→ **TASK TO CARRY OUT**
Word for word, reproduce each of the entries.

INFORMATION below:

-- ==== Sys2Proof/Laws/State.lean ====
section
/-! SUPPORT. What each update of the state, of a thread and of a team leaves alone and what it changes: one lemma for each field of each update. -/
namespace Sys2Proof.Machine

/-! State.modThr -/

@[simp] theorem State.modThr_gtick (s : State) (u : Nat) (f : Thread → Thread) : (s.modThr u f).gtick = s.gtick := rfl
@[simp] theorem State.modThr_mem (s : State) (u : Nat) (f : Thread → Thread) : (s.modThr u f).mem = s.mem := rfl
@[simp] theorem State.modThr_teams (s : State) (u : Nat) (f : Thread → Thread) : (s.modThr u f).teams = s.teams := rfl
@[simp] theorem State.modThr_grids (s : State) (u : Nat) (f : Thread → Thread) : (s.modThr u f).grids = s.grids := rfl
@[simp] theorem State.modThr_contexts (s : State) (u : Nat) (f : Thread → Thread) : (s.modThr u f).contexts = s.contexts := rfl
@[simp] theorem State.modThr_queues (s : State) (u : Nat) (f : Thread → Thread) : (s.modThr u f).queues = s.queues := rfl
@[simp] theorem State.modThr_qown (s : State) (u : Nat) (f : Thread → Thread) : (s.modThr u f).qown = s.qown := rfl
@[simp] theorem State.modThr_tasks (s : State) (u : Nat) (f : Thread → Thread) : (s.modThr u f).tasks = s.tasks := rfl
@[simp] theorem State.modThr_cores (s : State) (u : Nat) (f : Thread → Thread) : (s.modThr u f).cores = s.cores := rfl
@[simp] theorem State.modThr_clusters (s : State) (u : Nat) (f : Thread → Thread) : (s.modThr u f).clusters = s.clusters := rfl
@[simp] theorem State.modThr_waves (s : State) (u : Nat) (f : Thread → Thread) : (s.modThr u f).waves = s.waves := rfl
@[simp] theorem State.modThr_reqs (s : State) (u : Nat) (f : Thread → Thread) : (s.modThr u f).reqs = s.reqs := rfl
@[simp] theorem State.modThr_coll (s : State) (u : Nat) (f : Thread → Thread) : (s.modThr u f).coll = s.coll := rfl
@[simp] theorem State.modThr_copies (s : State) (u : Nat) (f : Thread → Thread) : (s.modThr u f).copies = s.copies := rfl
@[simp] theorem State.modThr_bins (s : State) (u : Nat) (f : Thread → Thread) : (s.modThr u f).bins = s.bins := rfl
@[simp] theorem State.modThr_spaces (s : State) (u : Nat) (f : Thread → Thread) : (s.modThr u f).spaces = s.spaces := rfl
@[simp] theorem State.modThr_worlds (s : State) (u : Nat) (f : Thread → Thread) : (s.modThr u f).worlds = s.worlds := rfl
@[simp] theorem State.modThr_faults (s : State) (u : Nat) (f : Thread → Thread) : (s.modThr u f).faults = s.faults := rfl
@[simp] theorem State.modThr_services (s : State) (u : Nat) (f : Thread → Thread) : (s.modThr u f).services = s.services := rfl
@[simp] theorem State.modThr_slots (s : State) (u : Nat) (f : Thread → Thread) : (s.modThr u f).slots = s.slots := rfl
@[simp] theorem State.modThr_snaps (s : State) (u : Nat) (f : Thread → Thread) : (s.modThr u f).snaps = s.snaps := rfl
@[simp] theorem State.modThr_shoots (s : State) (u : Nat) (f : Thread → Thread) : (s.modThr u f).shoots = s.shoots := rfl
@[simp] theorem State.modThr_regs (s : State) (u : Nat) (f : Thread → Thread) : (s.modThr u f).regs = s.regs := rfl
@[simp] theorem State.modThr_decks (s : State) (u : Nat) (f : Thread → Thread) : (s.modThr u f).decks = s.decks := rfl
@[simp] theorem State.modThr_topo (s : State) (u : Nat) (f : Thread → Thread) : (s.modThr u f).topo = s.topo := rfl
@[simp] theorem State.modThr_clock (s : State) (u : Nat) (f : Thread → Thread) : (s.modThr u f).clock = s.clock := rfl
@[simp] theorem State.modThr_halted (s : State) (u : Nat) (f : Thread → Thread) : (s.modThr u f).halted = s.halted := rfl
@[simp] theorem State.modThr_stolen (s : State) (u : Nat) (f : Thread → Thread) : (s.modThr u f).stolen = s.stolen := rfl
@[simp] theorem State.modThr_served (s : State) (u : Nat) (f : Thread → Thread) : (s.modThr u f).served = s.served := rfl
@[simp] theorem State.modThr_window (s : State) (u : Nat) (f : Thread → Thread) : (s.modThr u f).window = s.window := rfl
@[simp] theorem State.modThr_turns (s : State) (u : Nat) (f : Thread → Thread) : (s.modThr u f).turns = s.turns := rfl
@[simp] theorem State.modThr_collSeq (s : State) (u : Nat) (f : Thread → Thread) : (s.modThr u f).collSeq = s.collSeq := rfl
@[simp] theorem State.modThr_firmware (s : State) (u : Nat) (f : Thread → Thread) : (s.modThr u f).firmware = s.firmware := rfl
@[simp] theorem State.modThr_enc (s : State) (u : Nat) (f : Thread → Thread) : (s.modThr u f).enc = s.enc := rfl
@[simp] theorem State.modThr_kept (s : State) (u : Nat) (f : Thread → Thread) : (s.modThr u f).kept = s.kept := rfl
@[simp] theorem State.modThr_outbox (s : State) (u : Nat) (f : Thread → Thread) : (s.modThr u f).outbox = s.outbox := rfl
@[simp] theorem State.modThr_watched (s : State) (u : Nat) (f : Thread → Thread) : (s.modThr u f).watched = s.watched := rfl
@[simp] theorem State.modThr_agenda (s : State) (u : Nat) (f : Thread → Thread) : (s.modThr u f).agenda = s.agenda := rfl
@[simp] theorem State.modThr_free (s : State) (u : Nat) (f : Thread → Thread) : (s.modThr u f).free = s.free := rfl
@[simp] theorem State.modThr_issue (s : State) (u : Nat) (f : Thread → Thread) : (s.modThr u f).issue = s.issue := rfl
@[simp] theorem State.modThr_nextId (s : State) (u : Nat) (f : Thread → Thread) : (s.modThr u f).nextId = s.nextId := rfl
@[simp] theorem State.modThr_beat (s : State) (u : Nat) (f : Thread → Thread) : (s.modThr u f).beat = s.beat := rfl
@[simp] theorem State.modThr_keyTail (s : State) (u : Nat) (f : Thread → Thread) : (s.modThr u f).keyTail = s.keyTail := rfl
@[simp] theorem State.modThr_waits (s : State) (u : Nat) (f : Thread → Thread) : (s.modThr u f).waits = s.waits := rfl
@[simp] theorem State.modThr_threads (s : State) (u : Nat) (f : Thread → Thread) : (s.modThr u f).threads = s.threads.map (fun t => if t.uid = u then f t else t) := rfl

End of INFORMATION.

→ **RESULT OF THE EXERCISE**
-- ==== Sys2Proof/Laws/State.lean ====
section
/-! SUPPORT. What each update of the state, of a thread and of a team leaves alone and what it changes: one lemma for each field of each update. -/
namespace Sys2Proof.Machine

/-! State.modThr -/

@[simp] theorem State.modThr_gtick (s : State) (u : Nat) (f : Thread → Thread) : (s.modThr u f).gtick = s.gtick := rfl
@[simp] theorem State.modThr_mem (s : State) (u : Nat) (f : Thread → Thread) : (s.modThr u f).mem = s.mem := rfl
@[simp] theorem State.modThr_teams (s : State) (u : Nat) (f : Thread → Thread) : (s.modThr u f).teams = s.teams := rfl
@[simp] theorem State.modThr_grids (s : State) (u : Nat) (f : Thread → Thread) : (s.modThr u f).grids = s.grids := rfl
@[simp] theorem State.modThr_contexts (s : State) (u : Nat) (f : Thread → Thread) : (s.modThr u f).contexts = s.contexts := rfl
@[simp] theorem State.modThr_queues (s : State) (u : Nat) (f : Thread → Thread) : (s.modThr u f).queues = s.queues := rfl
@[simp] theorem State.modThr_qown (s : State) (u : Nat) (f : Thread → Thread) : (s.modThr u f).qown = s.qown := rfl
@[simp] theorem State.modThr_tasks (s : State) (u : Nat) (f : Thread → Thread) : (s.modThr u f).tasks = s.tasks := rfl
@[simp] theorem State.modThr_cores (s : State) (u : Nat) (f : Thread → Thread) : (s.modThr u f).cores = s.cores := rfl
@[simp] theorem State.modThr_clusters (s : State) (u : Nat) (f : Thread → Thread) : (s.modThr u f).clusters = s.clusters := rfl
@[simp] theorem State.modThr_waves (s : State) (u : Nat) (f : Thread → Thread) : (s.modThr u f).waves = s.waves := rfl
@[simp] theorem State.modThr_reqs (s : State) (u : Nat) (f : Thread → Thread) : (s.modThr u f).reqs = s.reqs := rfl
@[simp] theorem State.modThr_coll (s : State) (u : Nat) (f : Thread → Thread) : (s.modThr u f).coll = s.coll := rfl
@[simp] theorem State.modThr_copies (s : State) (u : Nat) (f : Thread → Thread) : (s.modThr u f).copies = s.copies := rfl
@[simp] theorem State.modThr_bins (s : State) (u : Nat) (f : Thread → Thread) : (s.modThr u f).bins = s.bins := rfl
@[simp] theorem State.modThr_spaces (s : State) (u : Nat) (f : Thread → Thread) : (s.modThr u f).spaces = s.spaces := rfl
@[simp] theorem State.modThr_worlds (s : State) (u : Nat) (f : Thread → Thread) : (s.modThr u f).worlds = s.worlds := rfl
@[simp] theorem State.modThr_faults (s : State) (u : Nat) (f : Thread → Thread) : (s.modThr u f).faults = s.faults := rfl
@[simp] theorem State.modThr_services (s : State) (u : Nat) (f : Thread → Thread) : (s.modThr u f).services = s.services := rfl
@[simp] theorem State.modThr_slots (s : State) (u : Nat) (f : Thread → Thread) : (s.modThr u f).slots = s.slots := rfl
@[simp] theorem State.modThr_snaps (s : State) (u : Nat) (f : Thread → Thread) : (s.modThr u f).snaps = s.snaps := rfl
@[simp] theorem State.modThr_shoots (s : State) (u : Nat) (f : Thread → Thread) : (s.modThr u f).shoots = s.shoots := rfl
@[simp] theorem State.modThr_regs (s : State) (u : Nat) (f : Thread → Thread) : (s.modThr u f).regs = s.regs := rfl
@[simp] theorem State.modThr_decks (s : State) (u : Nat) (f : Thread → Thread) : (s.modThr u f).decks = s.decks := rfl
@[simp] theorem State.modThr_topo (s : State) (u : Nat) (f : Thread → Thread) : (s.modThr u f).topo = s.topo := rfl
@[simp] theorem State.modThr_clock (s : State) (u : Nat) (f : Thread → Thread) : (s.modThr u f).clock = s.clock := rfl
@[simp] theorem State.modThr_halted (s : State) (u : Nat) (f : Thread → Thread) : (s.modThr u f).halted = s.halted := rfl
@[simp] theorem State.modThr_stolen (s : State) (u : Nat) (f : Thread → Thread) : (s.modThr u f).stolen = s.stolen := rfl
@[simp] theorem State.modThr_served (s : State) (u : Nat) (f : Thread → Thread) : (s.modThr u f).served = s.served := rfl
@[simp] theorem State.modThr_window (s : State) (u : Nat) (f : Thread → Thread) : (s.modThr u f).window = s.window := rfl
@[simp] theorem State.modThr_turns (s : State) (u : Nat) (f : Thread → Thread) : (s.modThr u f).turns = s.turns := rfl
@[simp] theorem State.modThr_collSeq (s : State) (u : Nat) (f : Thread → Thread) : (s.modThr u f).collSeq = s.collSeq := rfl
@[simp] theorem State.modThr_firmware (s : State) (u : Nat) (f : Thread → Thread) : (s.modThr u f).firmware = s.firmware := rfl
@[simp] theorem State.modThr_enc (s : State) (u : Nat) (f : Thread → Thread) : (s.modThr u f).enc = s.enc := rfl
@[simp] theorem State.modThr_kept (s : State) (u : Nat) (f : Thread → Thread) : (s.modThr u f).kept = s.kept := rfl
@[simp] theorem State.modThr_outbox (s : State) (u : Nat) (f : Thread → Thread) : (s.modThr u f).outbox = s.outbox := rfl
@[simp] theorem State.modThr_watched (s : State) (u : Nat) (f : Thread → Thread) : (s.modThr u f).watched = s.watched := rfl
@[simp] theorem State.modThr_agenda (s : State) (u : Nat) (f : Thread → Thread) : (s.modThr u f).agenda = s.agenda := rfl
@[simp] theorem State.modThr_free (s : State) (u : Nat) (f : Thread → Thread) : (s.modThr u f).free = s.free := rfl
@[simp] theorem State.modThr_issue (s : State) (u : Nat) (f : Thread → Thread) : (s.modThr u f).issue = s.issue := rfl
@[simp] theorem State.modThr_nextId (s : State) (u : Nat) (f : Thread → Thread) : (s.modThr u f).nextId = s.nextId := rfl
@[simp] theorem State.modThr_beat (s : State) (u : Nat) (f : Thread → Thread) : (s.modThr u f).beat = s.beat := rfl
@[simp] theorem State.modThr_keyTail (s : State) (u : Nat) (f : Thread → Thread) : (s.modThr u f).keyTail = s.keyTail := rfl
@[simp] theorem State.modThr_waits (s : State) (u : Nat) (f : Thread → Thread) : (s.modThr u f).waits = s.waits := rfl
@[simp] theorem State.modThr_threads (s : State) (u : Nat) (f : Thread → Thread) : (s.modThr u f).threads = s.threads.map (fun t => if t.uid = u then f t else t) := rfl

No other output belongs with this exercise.